Euler's formula states that |OI|^2=R^2-2Rr, where O and I are the circumcenter and incenter of triangle ABC. Because $|OI|^2\underline >0,$ we have $R\underline >2r,$ or $\frac {r}{R}\underline < \frac {1}{2},$ from which (b) follows.

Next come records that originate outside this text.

-- ==== Sys2Proof/Laws/Memory.lean ====
section
/-!
SUPPORT. Laws of memory: a read after a write, and that every operation that changes the stacks' or the slices' memory
keeps its canonical form.
-/

namespace Sys2Proof.Machine

/-- The device's memories are in canonical form. -/
def Dev.memWf (d : Dev) : Prop := Memory.wf d.lost d.mem = true ∧ SliceMem.wf d.slice = true

/-! ### Read after write -/

@[simp] theorem Dev.setGran_lost (d : Dev) (k : Nat) (g : Gran) : (d.setGran k g).lost = d.lost := rfl
@[simp] theorem Dev.setGran_slice (d : Dev) (k : Nat) (g : Gran) : (d.setGran k g).slice = d.slice := rfl

/-- A granule reads as what was stored. -/
@[simp] theorem Dev.gran_setGran_same (d : Dev) (k : Nat) (g : Gran) : (d.setGran k g).gran k = g := by
  simp [Dev.gran, Dev.setGran]

/-- Every other granule is left. -/
theorem Dev.gran_setGran_other (d : Dev) (k j : Nat) (g : Gran) (h : j ≠ k) : (d.setGran k g).gran j = d.gran j := by
  unfold Dev.gran Dev.setGran Tbl.putD
  split
  · simp [Tbl.look, Tbl.find_del_other _ _ _ h]
  · exact Tbl.look_put_other _ _ _ _ _ h

@[simp] theorem Dev.sgran_setSgran1_same (d : Dev) (k : Nat) (g : SliceGran) : (d.setSgran1 k g).sgran k = g := by
  simp [Dev.sgran, Dev.setSgran1]

theorem Dev.sgran_setSgran1_other (d : Dev) (k j : Nat) (g : SliceGran) (h : j ≠ k) :
    (d.setSgran1 k g).sgran j = d.sgran j := by
  simp [Dev.sgran, Dev.setSgran1, Tbl.look_putD_other _ _ _ _ _ h]

theorem find_filter_out {α : Type} (t : Tbl α) (p : Nat × α → Bool) (k : Nat) (h : ∀ v, p (k, v) = false) :
    Tbl.find (t.filter p) k = none := by
  induction t with
  | nil => rfl
  | cons e t ih =>
    obtain ⟨i, a⟩ := e
    rw [List.filter_cons]
    split
    · rename_i hp
      by_cases hi : i = k
      · subst hi
        rw [h a] at hp
        cases hp
      · simp [Tbl.find, hi, ih]
    · exact ih

/-- Every granule of a wiped range reads as cleared, or as lost. -/
theorem Dev.gran_wipe_in (d : Dev) (lo hi k : Nat) (lost : Bool) (h1 : lo ≤ k) (h2 : k < hi) :
    (d.wipe lo hi lost).gran k = if lost then Gran.lost else Gran.cleared := by
  unfold Dev.gran Dev.wipe Tbl.look
  rw [find_filter_out _ _ _ (by intro v; simp [h1, h2])]
  cases lost with
  | true =>
    simp only [Option.getD_none, if_true]
    simp [blankOf, h1, h2]
  | false =>
    simp only [Option.getD_none, Bool.false_eq_true, if_false]
    have : (List.flatMap (cutRange lo hi) d.lost ++ []).any (fun r => decide (r.1 ≤ k ∧ k < r.2)) = false := by
      rw [List.append_nil, List.any_eq_false]
      intro r hr
      obtain ⟨x, -, hx⟩ := List.mem_flatMap.1 hr
      simp only [cutRange, List.mem_filter, List.mem_cons, List.not_mem_nil, or_false] at hx
      rcases hx.1 with rfl | rfl <;> simp only [decide_eq_true_eq] <;> omega
    unfold blankOf
    rw [this]
    rfl

/-! ### The canonical form -/

theorem wf_iff (l : List (Nat × Nat)) (m : Memory) :
    Memory.wf l m = true ↔ Tbl.risingFrom 0 m = true ∧ ∀ e ∈ m, e.2 ≠ blankOf l e.1 := by
  simp [Memory.wf]

theorem swf_iff (m : SliceMem) : SliceMem.wf m = true ↔ Tbl.risingFrom 0 m = true ∧ ∀ e ∈ m, e.2 ≠ SliceGran.zero := by
  simp [SliceMem.wf, Tbl.canon]

theorem wf_put (l : List (Nat × Nat)) (m : Memory) (k : Nat) (g : Gran) (h : Memory.wf l m = true) :
    Memory.wf l (Tbl.putD (blankOf l k) m k g) = true := by
  rw [wf_iff] at h ⊢
  unfold Tbl.putD
  split
  · exact ⟨Tbl.rising_del k h.1, fun e he => h.2 e (Tbl.mem_del he).1⟩
  · rename_i hg
    refine ⟨Tbl.rising_put k g h.1 (Nat.zero_le k), fun e he => ?_⟩
    rcases Tbl.mem_put he with rfl | he
    · exact hg
    · exact h.2 e he

theorem swf_put (m : SliceMem) (k : Nat) (g : SliceGran) (h : SliceMem.wf m = true) :
    SliceMem.wf (Tbl.putD SliceGran.zero m k g) = true := by
  rw [swf_iff] at h ⊢
  unfold Tbl.putD
  split
  · exact ⟨Tbl.rising_del k h.1, fun e he => h.2 e (Tbl.mem_del he).1⟩
  · rename_i hg
    refine ⟨Tbl.rising_put k g h.1 (Nat.zero_le k), fun e he => ?_⟩
    rcases Tbl.mem_put he with rfl | he
    · exact hg
    · exact h.2 e he

theorem Dev.memWf_setGran (d : Dev) (k : Nat) (g : Gran) (h : d.memWf) : (d.setGran k g).memWf :=
  ⟨wf_put _ _ _ _ h.1, h.2⟩

/-- Outside a cut range nothing changes in what is lost. -/
theorem blankOf_cut (l : List (Nat × Nat)) (lo hi k : Nat) (h : k < lo ∨ hi ≤ k) :
    blankOf (l.flatMap (cutRange lo hi)) k = blankOf l k := by
  have key : (l.flatMap (cutRange lo hi)).any (fun r => decide (r.1 ≤ k ∧ k < r.2)) =
      l.any fun r => decide (r.1 ≤ k ∧ k < r.2) := by
    rw [List.any_flatMap]
    refine congrArg _ (funext fun r => ?_)
    simp only [cutRange, List.any_filter, List.any_cons, List.any_nil, Bool.or_false]
    rw [Bool.eq_iff_iff]
    simp only [Bool.or_eq_true, Bool.and_eq_true, decide_eq_true_eq]
    omega
  unfold blankOf
  rw [key]

theorem blankOf_append (l l' : List (Nat × Nat)) (k : Nat) (h : ∀ r ∈ l', ¬(r.1 ≤ k ∧ k < r.2)) :
    blankOf (l ++ l') k = blankOf l k := by
  have : l'.any (fun r => decide (r.1 ≤ k ∧ k < r.2)) = false := by
    rw [List.any_eq_false]
    intro r hr
    simpa using h r hr
  unfold blankOf
  rw [List.any_append, this, Bool.or_false]

theorem Dev.memWf_wipe (d : Dev) (lo hi : Nat) (lost : Bool) (h : d.memWf) : (d.wipe lo hi lost).memWf := by
  refine ⟨?_, h.2⟩
  have hm := (wf_iff _ _).1 h.1
  refine (wf_iff _ _).2 ⟨Tbl.rising_filter _ hm.1, fun e he => ?_⟩
  obtain ⟨he, hp⟩ := List.mem_filter.1 he
  have hout : e.1 < lo ∨ hi ≤ e.1 := by
    simp only [Bool.not_eq_true', Bool.and_eq_false_iff, decide_eq_false_iff_not] at hp
    omega
  simp only [Dev.wipe]
  rw [blankOf_append, blankOf_cut _ _ _ _ hout]
  · exact hm.2 e he
  · intro r hr
    cases lost
    · cases hr
    · simp only [if_true, List.mem_singleton] at hr
      subst hr
      simp only
      omega

theorem foldl_keeps {α β : Type} (P : β → Prop) (f : β → α → β) (hf : ∀ b a, P b → P (f b a)) (l : List α) :
    ∀ b, P b → P (l.foldl f b) := by
  induction l with
  | nil => exact fun _ h => h
  | cons a l ih => exact fun b h => ih _ (hf b a h)

theorem Dev.memWf_putSlot (d : Dev) (l g : Nat) (gr : Gran) (h : d.memWf) : (d.putSlot l g gr).memWf := by
  have h1 := d.memWf_setGran (granKey (d.physChan l) g) gr h
  unfold Dev.putSlot
  simp only
  split
  · split
    · split
      · exact Dev.memWf_setGran _ _ _ h1
      · exact h1
    · exact h1
  · exact h1

theorem Dev.memWf_putGran (d : Dev) (l g : Nat) (gr : Gran) (h : d.memWf) : (d.putGran l g gr).memWf :=
  foldl_keeps Dev.memWf _ (fun b _ hb => Dev.memWf_putSlot b _ _ _ hb) _ _ (d.memWf_putSlot l g gr h)

theorem Dev.memWf_scrubGran (d : Dev) (p g : Nat) (h : d.memWf) : (d.scrubGran p g).memWf := d.memWf_setGran _ _ h
theorem Dev.memWf_scrubChan (d : Dev) (p : Nat) (h : d.memWf) : (d.scrubChan p).memWf := d.memWf_wipe _ _ _ h

theorem Dev.memWf_copyGrans (d : Dev) (lo hi base : Nat) (f : Gran → Gran) (h : d.memWf) :
    (d.copyGrans lo hi base f).memWf := by
  have h1 := d.memWf_wipe base (base + (hi - lo)) false h
  unfold Dev.copyGrans
  simp only
  refine foldl_keeps Dev.memWf _ (fun b e hb => Dev.memWf_setGran b _ _ hb) _ _ ⟨?_, h1.2⟩
  have hm := (wf_iff _ _).1 h1.1
  refine (wf_iff _ _).2 ⟨hm.1, fun e he => ?_⟩
  simp only
  rw [blankOf_append]
  · exact hm.2 e he
  · intro r hr
    obtain ⟨x, -, hx⟩ := List.mem_filterMap.1 hr
    obtain ⟨-, hp⟩ := List.mem_filter.1 he
    simp only [Bool.not_eq_true', Bool.and_eq_false_iff, decide_eq_false_iff_not] at hp
    split at hx
    · simp only [Option.some.injEq] at hx
      subst hx
      simp only
      omega
    · cases hx

theorem Dev.memWf_setSgran1 (d : Dev) (k : Nat) (g : SliceGran) (h : d.memWf) : (d.setSgran1 k g).memWf :=
  ⟨h.1, swf_put _ _ _ h.2⟩

theorem Dev.memWf_setSgran (d : Dev) (k : Nat) (g : SliceGran) (h : d.memWf) : (d.setSgran k g).memWf :=
  foldl_keeps Dev.memWf _ (fun b _ hb => Dev.memWf_setSgran1 b _ _ hb) _ _ (d.memWf_setSgran1 k g h)

theorem Dev.memWf_scrubSlice (d : Dev) (k : Nat) (h : d.memWf) : (d.scrubSlice k).memWf := by
  refine ⟨h.1, ?_⟩
  have hm := (swf_iff _).1 h.2
  exact (swf_iff _).2 ⟨Tbl.rising_filter _ hm.1, fun e he => hm.2 e (List.mem_filter.1 he).1⟩

theorem Dev.memWf_copySlice (d : Dev) (old new : Nat) (h : d.memWf) : (d.copySlice old new).memWf :=
  foldl_keeps Dev.memWf _ (fun b _ hb => Dev.memWf_setSgran1 b _ _ hb) _ _ (d.memWf_scrubSlice new h)

/-- Reset's memories list nothing. -/
theorem reset_memWf : State.reset.dev.memWf := ⟨rfl, rfl⟩

end Sys2Proof.Machine
end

Note: Relation (âˆ-) also has a geometric interpretation.

As shown in the Figure, let O be the circumcenter, and let A_1,B_1,C_1

be the feet of the perpendiculars from O to sides BC,CA,AB, respectively. (Thus A_1,B_1,C_1

are the midpoints of sides BC,CA,AB, respectively.) Because $\angle AOB=2C$ and triangle AOB is isosceles with |OA|=|OB|=R,

we have $|OC_1|=R\cos C.$ Likewise, $|OB_1|=R\cos B$ and $|OA_1|=R\cos A.$

It suffices to show that

|OA_1|+|OB_1|+|OC_1|=R+r.

Note that

|OA|=|OB|=|OC|=R and |BA_1|=|A_1C|,|CB_1|=|B_1A|,|AC_1|=|C_1B|.

Hence |AB|=2|A_1B_1|,|BC|=2|B_1C_1|,|CA|=2|C_1A_1|.

Let s denote the semiperimeter of triangleABC.Applying Ptolemy's theorem to cyclic quadrilaterals OA_1CB_1,OB_1AC_1,OC_1BA_1 yields

|A_1B_1|.|OC|=|A_1C|.|OB_1|+|CB_1|.|OA_1|,

|B_1C_1|.|OA|=|B_1A|.|OC_1|+|AC_1|.|OB_1|,

|C_1A_1|.|OB|=|C_1B|.|OA_1|+|BA_1|.|OC_1|.

Adding the above gives

Rs=|OA_1|(s-|A_1B|)+|OB_1|(s-|B_1C|)+|OC_1|(s-|C_1A|)

=s(|OA_1|+|OB_1|+|OC_1|)-[ABC]

=s(|OA_1|+|OB_1|+|OC_1|)-rs,

from which our desired result follows.